Her father built his first sawmill at the beginning of the 18th century on the Ramezay property located on the seigneury of Chambly, Quebec, on the banks of the Huron River. The sawmill was well situated so it could supply beams, planks and planking to customers, including the shipyards of Quebec City.

At around 30, Louise assumed a management role by taking partial control of the family's sawmill, which was not easy given that it was destroyed with regularity by spring floods. When her father died in 1724, his wife initially assumed management of the sawmill in partnership with Clément de Sabrevois de Bleury, but that arrangement ended in a long and messy lawsuit. After it was settled in 1739, Louise assumed sole management from her mother and prospered.
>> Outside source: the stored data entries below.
/-- What rows of A, by number, give in a bank: the words to write and the events. rows: number and blocks. -/
def productTask (mA mB chunk fold : Nat) (b : Bank) (init : Bool) (cols : Nat) (list : Option (Nat × Word32))
    (rows : List (Nat × List BfpBlock)) (tile : List (List BfpBlock)) : ArrTask :=
  let out : List (Nat × Nat × Nat × Ev) := (rows.map fun r =>
    (List.range cols).map fun c =>
      let (x, e) := rawSum mA mB chunk fold false r.2 (tile.getD c [])
      (r.1, c, x, e)).flatten
  let ev0 := out.foldl (fun e x => e ||| x.2.2.2) 0
  match list with
  | none =>
    let vals := out.map fun x =>
      let i := x.1 * cols + x.2.1
      if init then (i, x.2.2.1, (0 : Ev))
      else
        let (v, e) := add32 (Tbl.getD b.vals i 0).toNat (f32.dec x.2.2.1)
        (i, v, e)
    ⟨0, 0, 0, vals.map fun v => (v.1, BitVec.ofNat 32 v.2.1), [], [], [], vals.foldl (fun e v => e ||| v.2.2) ev0, 0, 0⟩
  | some (k, base) =>
    let nans := (out.filter fun x => isNan32 x.2.2.1).length
    let pairs := ((List.range cols).map fun c =>
      let mine := (out.filter fun x => x.2.1 = c).map fun x => (x.2.2.1, (base.toNat + x.1) % 2 ^ 32)
      let l := topK (b.column k c ++ (offer mine).1) k
      (List.range k).map fun j => (c * k + j, BitVec.ofNat 64 (pairWord (l.getD j emptyPair)))).flatten
    ⟨0, 0, 0, [], [], [], pairs, if nans = 0 then ev0 else ev0 ||| evInv, nans, 0⟩

/-- The strips of a loaded plane as blocks. -/
def Plane.blocks (p : Plane) : List (List BfpBlock) :=
  List.zipWith (fun m e => stripBlocks p.g (gKext p.g) m e) p.mant p.scale

/-- Bytes of a tile as R322 counts them. -/
def tileBytes (g : BitVec 256) : Nat := gNext g * ceilDiv (gKext g * gM g) 8

/-- Clocks of a B tile (R322). -/
def tileClocks (g : BitVec 256) : Nat := max 16 (ceilDiv (tileBytes g) 8192)

/-- The mantissa and scale bytes of the strips of a B tile, or how their reading fails. -/
def State.readTile (s : State) (g : Agent) (v : BitVec 256) : Except EFail (List (List Byte) × List (List Byte)) :=
  match s.readRanges g ((List.range (gNext v)).map fun i => ((stripPart v i 0 (gKext v)).getD 0 (0, 0))),
      s.readRanges g ((List.range (gNext v)).map fun i => ((stripPart v i 0 (gKext v)).getD 1 (0, 0))) with
  | .ok m, .ok e => .ok (m, e)
  | .error e, _ => .error e
  | _, .error e => .error e

/-- A strip read again: each 8-byte part holds its old or its new bytes (R322). -/
def State.mixStrip (s : State) (salt base : Nat) (old new : List Byte) : List Byte :=
  (List.range new.length).map fun i =>
    if s.freeBool (salt + (base + i) / 8 + 2 ^ 84) then new.getD i 0 else old.getD i 0

/-- A core's plane loaded again before it is read, after another core's run has used the array (R322). -/
def State.reload (s : State) (core p : Nat) (g : Agent) : Except EFail State :=
  let c := s.getCore core
  let pl := c.plane p
  if !pl.lost then .ok s
  else
    match s.readTile g pl.g with
    | .error e => .error e
    | .ok (m, e) =>
      let at_ (i j : Nat) := ((stripPart pl.g i 0 (gKext pl.g)).getD j (0, 0)).1
      let mix (j : Nat) (old new : List (List Byte)) :=
        (List.range new.length).map fun i => s.mixStrip (2 ^ 60 * j) (at_ i j) (old.getD i []) (new.getD i [])
      let k := coreCluster core
      let cl := s.getCluster k
      let s := s.setCluster k { cl with clocks := cl.clocks + (if cl.holder = some core then tileClocks pl.g else 0) }
      .ok (s.setCore core { c with
        planes := Tbl.set c.planes p { pl with mant := mix 0 pl.mant m, scale := mix 1 pl.scale e, lost := false } })

/-- The rows of A that task number u streams. -/
def State.readRows (s : State) (core : Nat) (o : Op) (g : BitVec 256) (rows u : Nat) :
    Except EFail (List (Nat × List BfpBlock)) :=
  let ns := (List.range (taskRows rows u)).map fun i => 16 * u + i
  let a := s.opAgent core o
  match s.readRanges a (ns.map fun n => (stripPart g n 0 (gKext g)).getD 0 (0, 0)),
      s.readRanges a (ns.map fun n => (stripPart g n 0 (gKext g)).getD 1 (0, 0)) with
  | .ok m, .ok e => .ok (List.zip ns (List.zipWith (fun x y => stripBlocks g (gKext g) x y) m e))
  | .error e, _ => .error e
  | _, .error e => .error e

/-- Whether a product's task can go on an array. -/
inductive Prep where
  | ready (s : State)
  /-- its command has ended -/
  | over (s : State)
  /-- a reload has to be asked for -/
  | wait (s : State)

/-- The bank a product's next task works on: with INIT its first task starts it anew (R325). -/
def State.productBank (s : State) (core : Nat) (o : Op) : Bank :=
  match o.kind with
  | .mmul _ _ init _ list _ bank _ rows cols _ _ =>
    let b := (s.getCore core).bank bank
    if init && o.prog = 0 then b.init ⟨listMode list, rows, cols⟩ else b
  | _ => Bank.start

/-- A product's tile and bank are such that its next task can run; else the command ends (R318, R321, R322). -/
def State.prepProduct (s : State) (core : Nat) (o : Op) : Prep :=
  match o.kind with
  | .mmul _ _ init _ list _ _ p rows cols _ _ =>
    let pl := (s.getCore core).plane p
    if pl.cancelledFor o.id then .over (s.cancelCmd core o)
    else
      match pl.state with
      | .failed pc => .over (s.failCmd core o 13 4 (pc.setWidth 64))
      | _ =>
        if !init && !((s.productBank core o).shape.agrees ⟨listMode list, rows, cols⟩) then .over (s.failCmd core o 13 2 0)
        else
          match s.reload core p (s.opAgent core o) with
          | .error (.fault c r a) => .over (s.failCmdE core o (.fault c r a))
          | .error e => .wait (s.failCmdE core o e)
          | .ok t => .ready t
  | _ => .over s

/-- A product's task put on an array for the rows it is given (R325); ga: the stream of A, the head's under WEST. -/
def State.runProduct (s : State) (core : Nat) (o : Op) (ga : BitVec 256) (rows : List (Nat × List BfpBlock)) : State :=
  match o.kind with
  | .mmul _ arr init _ list _ bank p _ cols _ _ =>
    let c := s.getCore core
    let b := s.productBank core o
    let pl := c.plane p
    let chunk := if pl.nfold then 1024 / gBl pl.g else 0
    let task := productTask (gM ga) (gM pl.g) chunk pl.fold b init cols list rows pl.blocks
    let k := coreCluster core
    let t := s.setCore core (c.setBank bank b)
    let t := (t.useArray k core arr).putTask k arr
      { task with core := core, op := o.id, unit := o.prog, clocks := rows.length * gM ga }
    t.advanceCmd core o true
  | _ => s

/-- The table skips the task: its bound lies below every threshold of its span. It must where it did at acceptance already;
where only later values lie above it, the table may (R156, R157). The first task under INIT meets empty lists. -/
def State.skips (s : State) (core : Nat) (o : Op) : Bool :=
  match o.kind with
  | .mmul _ _ init _ (some (k, _)) (some (ub, sure)) bank _ _ cols _ _ =>
    !(init && o.prog = 0) && ((s.getCore core).bank bank).above k cols ub &&
      (sure || s.freeBool (core * 2 ^ 20 + o.id + 2 ^ 85))
  | _ => false

/-- A receiver fits its head: its tile is deep enough, blocks are of one length, its bank can hold the rows (R328). -/
def State.joinFits (s : State) (e : Nat × Op) (kext bl rows : Nat) : Bool :=
  match e.2.kind with
  | .mmul _ _ _ _ list _ _ p _ cols _ _ =>
    let pl := (s.getCore e.1).plane p
    let sh : BankShape := ⟨listMode list, rows, cols⟩
    !decide (pl.state = .loaded) || pl.cancelledFor e.2.id ||
      (decide (kext ≤ foldDepth pl.nfold pl.fold) && gBl pl.g = bl && sh.fits)
  | _ => false

/-- A receiver at the first task of its head: it takes the head's row count and is paired with it. -/
def State.joinChain (s : State) (e : Nat × Op) (head : Nat × Nat × Nat) (rows : Nat) : State :=
  match e.2.kind with
  | .mmul ga arr init fe list bound bank p _ cols n _ =>
    s.setCore e.1 ((s.getCore e.1).updOp e.2.id fun x =>
      { x with prog := 0, kind := .mmul ga arr init fe list bound bank p rows cols n [head] })
  | _ => s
According to Fortin: "It was therefore quite natural that she took over the management when the opportunity arose. Until her death at the age of 71, this single woman ran her sawmill and other enterprises with unwavering determination, despite the numerous obstacles." According to Paré: "For over 30 years, Louise de Ramezay constantly ensured that the sawmill on the Huron River remained operational, as the business had to pay an annual rent of 112 livres to the seigneurs of Chambly and 600 livres to her sisters and her brother, Jean-Baptiste-Nicolas-Roch, who, like her, were heirs to their father's estate." By 1755, Louise was operating a tannery and several other mills in addition to the one she had inherited. The contract for the first sawmill was renewed regularly, which was considered a "testament to its success and almost uninterrupted operation."

Louise never married. She died in Chambly, Quebec, on 22 October 1776.